Behavioral Economics As Self-Help

by Mario Rizzo  

For quite a number of years I have been saying that I have no objection to behavioral economics per se, aside from the legal paternalism wing. After all, why shouldn’t people use science to make their lives better?  

So now MIT economist Dan Ariely has adapted some of the findings of behavioral economics to helping people regulate their own behavior. This is his advice on how to avoid eating too much on Thanksgiving, but it is applicable more generally to avoiding poor eating.  

Yes, this is where the legal paternalists should shift their considerable skills: self-help books.


7 thoughts on “Behavioral Economics As Self-Help

  1. They’re in for a lot of competition.

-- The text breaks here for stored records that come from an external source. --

-- ==== Sys2Proof/Certificates/Slice0/Obligations.lean ====
section
/-! DEFINITION. The statements for the provers: what each command does, by the spec's rules, and the laws
that every step keeps. -/

section Statements

open Sys2Proof Sys2Proof.Machine Sys2Proof.Safety

/-! ## The step and the queue -/

/-- A step takes the command at the front of the queue (the block's own form of R140 and section 0.6.6). -/
def Obligations.StepTakesTheFront : Prop :=
  ∀ (c : Instr) (rest : List Instr) (s : State),
    step { s with pending := c :: rest } = exec c { s with pending := rest }

/-- With nothing waiting one microsecond passes (R173): the time base counts up by one, and what waits then are exactly the
events due (R174), in an order that is left free. That a step on an empty queue is a tick, and that the due events
join the queue, are the model's choices (log entries 4 and 5). With power-good low nothing happens: the model's
reading of R189 (log entry 15). -/
def Obligations.IdleStepIsOneMicrosecond : Prop :=
  ∀ s : State, s.pending = [] →
    (s.powered = true → ∃ q : List Instr,
      step s = .next { s with time := s.time + 1, moment := s.moment + 1, pending := q } ∧
        q.Nodup ∧ ∀ c : Instr, c ∈ q ↔ Due { s with time := s.time + 1 } c) ∧
    (s.powered = false → step s = .next s)

/-- Every command answers a next state, leaves the queue as it finds it, and only the power events set the time base
(R173), the node id, the strap value and the power state (R188, R189). -/
def Obligations.CommandsKeepQueueTimeAndStraps : Prop :=
  ∀ (c : Instr) (s : State), ∃ t : State, exec c s = .next t ∧ t.pending = s.pending ∧
    ((t.time = s.time ∧ t.node = s.node ∧ t.managerStrap = s.managerStrap ∧ t.powered = s.powered) ∨
      (∃ n m, c = .powerOnReset n m) ∨ c = .powerGoodFall)

/-! ## Reset, power and the ports -/

/-- The state at the end of a power-on reset (R27, R55, R78, R83, R114, R117, R135, R136, R137, R147, R162, R172, R173,
R175). That State.reset samples unconnected straps is the model's choice (log entry 1). -/
def Obligations.PowerOnState : Prop :=
  (∀ n m : NodeId, ∃ s : State, s = State.powerOn n m ∧
    (∀ (t : SetId) (w : WayId), s.cache[t].order = [3, 2, 1, 0] ∧ s.cache[t].ways[w] =
      { valid := false, scope := .context 0, page := 0, node := 0, ppage := 0, action := .forward, read := false,
        write := false, user := false, pinned := false }) ∧
    s.park = [] ∧ (∀ id : MissId, s.misses[id] = { gen := 0, active := none }) ∧
    (∀ a : Agent, s.fences[a] = none) ∧ (∀ t : BridgeTag, s.outs[t] = none) ∧ (∀ k : SlotId, s.slots[k] = none) ∧
    (∀ c : Ctx, s.ctxs[c] = { state := .closed, policy := .notice, supOnly := false }) ∧
    s.bridge = .running ∧ s.cause = .powerOn ∧
    s.chan = { manager := if m = n then none else some m, expected := 0, stored := none, noticeSeq := 0,
               params := { missTimeout := 2000, noticeInterval := 500, noticeRepeats := 3, responseTimeout := 4000,
                           faultNotices := true } } ∧
    s.log = { ring := [], nextNumber := 0, overwritten := 0 } ∧
    s.ctr = { nearFrames := 0, farFrames := 0, nearCrc := 0, farCrc := 0, hits := 0, misses := 0, exhaustion := 0,
              notices := 0, refusals := 0, late := 0 } ∧
    s.time = 0 ∧ s.near = { up := false, queue := [], sent := [] } ∧ s.far = { up := false, queue := [], sent := [] } ∧
    s.node = n ∧ s.managerStrap = m ∧ s.powered = true ∧ s.moment = 0 ∧ s.pending = []) ∧
  State.reset = State.powerOn 0 0

/-- Power-good rising and falling (R188, R189): all but the model's own records is at power-on; after a fall nothing is sent,
no link comes UP and the time base does not run. Bring-up completes: the link is UP and nothing else changes (R186). The
oldest frame a port holds leaves on an UP link, with its length and its trailer; on a DOWN link, or with none held,
nothing leaves (R182, R183). That a rise of power-good is taken in every state, and what an unpowered bridge holds, are
the model's readings (log entries 12 and 15). -/
def Obligations.PowerLinksAndSending : Prop :=
  ∀ s : State,
    (∀ n m : NodeId, exec (.powerOnReset n m) s = .next { State.powerOn n m with
      near := { up := false, queue := [], sent := s.near.sent }, far := { up := false, queue := [], sent := s.far.sent },
      moment := s.moment, pending := s.pending }) ∧
    exec .powerGoodFall s = .next { State.powerOn s.node s.managerStrap with
      near := { up := false, queue := [], sent := s.near.sent }, far := { up := false, queue := [], sent := s.far.sent },
      powered := false, moment := s.moment, pending := s.pending } ∧
    (s.powered = false → ∀ p : Port, exec (.linkUp p) s = .next s) ∧
    (s.powered = true →
      exec (.linkUp .near) s = .next { s with near := { s.near with up := true } } ∧
      exec (.linkUp .far) s = .next { s with far := { s.far with up := true } }) ∧
    (∀ f rest, s.near.up = true → s.near.queue = f :: rest →
      exec (.frameLeavesPort .near) s =
        .next { s with near := { s.near with queue := rest, sent := s.near.sent ++ [frameBytes f] } }) ∧
    (∀ f rest, s.far.up = true → s.far.queue = f :: rest →
      exec (.frameLeavesPort .far) s =
        .next { s with far := { s.far with queue := rest, sent := s.far.sent ++ [frameBytes f] } }) ∧
    (s.near.up = false ∨ s.near.queue = [] → exec (.frameLeavesPort .near) s = .next s) ∧
    (s.far.up = false ∨ s.far.queue = [] → exec (.frameLeavesPort .far) s = .next s)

There must be thousands of diet books, going back decades, that tell you to take small portions, move away the serving dish and not keep chocolate in the house. Those nostrums work–but only temporarily. Hence we keep getting chubbier despite mountains of advice. It isn’t clear that behavioral economics adds anything.

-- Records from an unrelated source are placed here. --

-- ==== Sys2Proof/Laws/Ops.lean ====
section
/-! SUPPORT. For each shared operation, once, what of the state it can change: a frame equation
(the state as it was but for the named fields), and from it one lemma per field left alone. -/

namespace Sys2Proof.Machine

/-- What every step of a fold keeps, the fold keeps. -/
theorem foldl_keeps {σ α β : Type} (g : σ → β) (f : σ → α → σ) (h : ∀ s x, g (f s x) = g s) (l : List α) (s : σ) :
    g (l.foldl f s) = g s := by
  induction l generalizing s with
  | nil => rfl
  | cons x l ih => exact (ih (f s x)).trans (h s x)

/-! ## `State.sendNear` -/

/-- `State.sendNear` changes only near. -/
theorem State.sendNear_frame (s : State) (f : Frame) :
    s.sendNear f =
      { s with
        near := (s.sendNear f).near } := by
  unfold State.sendNear; split <;> rfl

@[simp] theorem State.sendNear_cache (s : State) (f : Frame) : (s.sendNear f).cache = s.cache :=
  (congrArg State.cache (State.sendNear_frame s f) :)

@[simp] theorem State.sendNear_park (s : State) (f : Frame) : (s.sendNear f).park = s.park :=
  (congrArg State.park (State.sendNear_frame s f) :)

@[simp] theorem State.sendNear_misses (s : State) (f : Frame) : (s.sendNear f).misses = s.misses :=
  (congrArg State.misses (State.sendNear_frame s f) :)

@[simp] theorem State.sendNear_fences (s : State) (f : Frame) : (s.sendNear f).fences = s.fences :=
  (congrArg State.fences (State.sendNear_frame s f) :)

@[simp] theorem State.sendNear_outs (s : State) (f : Frame) : (s.sendNear f).outs = s.outs :=
  (congrArg State.outs (State.sendNear_frame s f) :)

@[simp] theorem State.sendNear_slots (s : State) (f : Frame) : (s.sendNear f).slots = s.slots :=
  (congrArg State.slots (State.sendNear_frame s f) :)

@[simp] theorem State.sendNear_ctxs (s : State) (f : Frame) : (s.sendNear f).ctxs = s.ctxs :=
  (congrArg State.ctxs (State.sendNear_frame s f) :)

@[simp] theorem State.sendNear_bridge (s : State) (f : Frame) : (s.sendNear f).bridge = s.bridge :=
  (congrArg State.bridge (State.sendNear_frame s f) :)

@[simp] theorem State.sendNear_cause (s : State) (f : Frame) : (s.sendNear f).cause = s.cause :=
  (congrArg State.cause (State.sendNear_frame s f) :)

@[simp] theorem State.sendNear_chan (s : State) (f : Frame) : (s.sendNear f).chan = s.chan :=
  (congrArg State.chan (State.sendNear_frame s f) :)

@[simp] theorem State.sendNear_log (s : State) (f : Frame) : (s.sendNear f).log = s.log :=
  (congrArg State.log (State.sendNear_frame s f) :)

@[simp] theorem State.sendNear_ctr (s : State) (f : Frame) : (s.sendNear f).ctr = s.ctr :=
  (congrArg State.ctr (State.sendNear_frame s f) :)

@[simp] theorem State.sendNear_time (s : State) (f : Frame) : (s.sendNear f).time = s.time :=
  (congrArg State.time (State.sendNear_frame s f) :)

@[simp] theorem State.sendNear_far (s : State) (f : Frame) : (s.sendNear f).far = s.far :=
  (congrArg State.far (State.sendNear_frame s f) :)

@[simp] theorem State.sendNear_node (s : State) (f : Frame) : (s.sendNear f).node = s.node :=
  (congrArg State.node (State.sendNear_frame s f) :)

@[simp] theorem State.sendNear_managerStrap (s : State) (f : Frame) : (s.sendNear f).managerStrap = s.managerStrap :=
  (congrArg State.managerStrap (State.sendNear_frame s f) :)

@[simp] theorem State.sendNear_powered (s : State) (f : Frame) : (s.sendNear f).powered = s.powered :=
  (congrArg State.powered (State.sendNear_frame s f) :)

@[simp] theorem State.sendNear_moment (s : State) (f : Frame) : (s.sendNear f).moment = s.moment :=
  (congrArg State.moment (State.sendNear_frame s f) :)

@[simp] theorem State.sendNear_pending (s : State) (f : Frame) : (s.sendNear f).pending = s.pending :=
  (congrArg State.pending (State.sendNear_frame s f) :)

@[simp] theorem State.sendNear_near_up (s : State) (f : Frame) : (s.sendNear f).near.up = s.near.up := by
  unfold State.sendNear; split <;> rfl

@[simp] theorem State.sendNear_near_sent (s : State) (f : Frame) : (s.sendNear f).near.sent = s.near.sent := by
  unfold State.sendNear; split <;> rfl

/-! ## `State.sendFar` -/

/-- `State.sendFar` changes only far. -/
theorem State.sendFar_frame (s : State) (f : Frame) :
    s.sendFar f =
      { s with
        far := (s.sendFar f).far } := by
  unfold State.sendFar; split <;> rfl

@[simp] theorem State.sendFar_cache (s : State) (f : Frame) : (s.sendFar f).cache = s.cache :=
  (congrArg State.cache (State.sendFar_frame s f) :)

@[simp] theorem State.sendFar_park (s : State) (f : Frame) : (s.sendFar f).park = s.park :=
  (congrArg State.park (State.sendFar_frame s f) :)

@[simp] theorem State.sendFar_misses (s : State) (f : Frame) : (s.sendFar f).misses = s.misses :=
  (congrArg State.misses (State.sendFar_frame s f) :)

@[simp] theorem State.sendFar_fences (s : State) (f : Frame) : (s.sendFar f).fences = s.fences :=
  (congrArg State.fences (State.sendFar_frame s f) :)

@[simp] theorem State.sendFar_outs (s : State) (f : Frame) : (s.sendFar f).outs = s.outs :=
  (congrArg State.outs (State.sendFar_frame s f) :)

@[simp] theorem State.sendFar_slots (s : State) (f : Frame) : (s.sendFar f).slots = s.slots :=
  (congrArg State.slots (State.sendFar_frame s f) :)

@[simp] theorem State.sendFar_ctxs (s : State) (f : Frame) : (s.sendFar f).ctxs = s.ctxs :=
  (congrArg State.ctxs (State.sendFar_frame s f) :)

@[simp] theorem State.sendFar_bridge (s : State) (f : Frame) : (s.sendFar f).bridge = s.bridge :=
  (congrArg State.bridge (State.sendFar_frame s f) :)

@[simp] theorem State.sendFar_cause (s : State) (f : Frame) : (s.sendFar f).cause = s.cause :=
  (congrArg State.cause (State.sendFar_frame s f) :)

@[simp] theorem State.sendFar_chan (s : State) (f : Frame) : (s.sendFar f).chan = s.chan :=
  (congrArg State.chan (State.sendFar_frame s f) :)

@[simp] theorem State.sendFar_log (s : State) (f : Frame) : (s.sendFar f).log = s.log :=
  (congrArg State.log (State.sendFar_frame s f) :)

@[simp] theorem State.sendFar_ctr (s : State) (f : Frame) : (s.sendFar f).ctr = s.ctr :=
  (congrArg State.ctr (State.sendFar_frame s f) :)

@[simp] theorem State.sendFar_time (s : State) (f : Frame) : (s.sendFar f).time = s.time :=
  (congrArg State.time (State.sendFar_frame s f) :)

@[simp] theorem State.sendFar_near (s : State) (f : Frame) : (s.sendFar f).near = s.near :=
  (congrArg State.near (State.sendFar_frame s f) :)

@[simp] theorem State.sendFar_node (s : State) (f : Frame) : (s.sendFar f).node = s.node :=
  (congrArg State.node (State.sendFar_frame s f) :)

@[simp] theorem State.sendFar_managerStrap (s : State) (f : Frame) : (s.sendFar f).managerStrap = s.managerStrap :=
  (congrArg State.managerStrap (State.sendFar_frame s f) :)

@[simp] theorem State.sendFar_powered (s : State) (f : Frame) : (s.sendFar f).powered = s.powered :=
  (congrArg State.powered (State.sendFar_frame s f) :)

@[simp] theorem State.sendFar_moment (s : State) (f : Frame) : (s.sendFar f).moment = s.moment :=
  (congrArg State.moment (State.sendFar_frame s f) :)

  2. Unfortunately dieting isn’t just about small portions. If you want to eat healthily it costs a lot of extra money. Cheap food is filled with unecessary amounts of fat. Instead of looking at behavioral econimcs perhaps we should be concentrating on regulating the food industry better.

  3. How delusional and how late for economists to come to psychology. ‘Behavioral economics’ is a redundant term. Economics is a subfield of psychology and not the other way around. One economist in an article said economists knew that psychology is important, but not THAT important. Hello? There is a disconnect here. No wonder the world is such a mess. Did not know that this way of thinking was walking around. And now at Berkeley it’s the rage, like some ‘new’ discovery? How pathetic. What an excuse to have funding and recognition for a new academic field. Pathetic.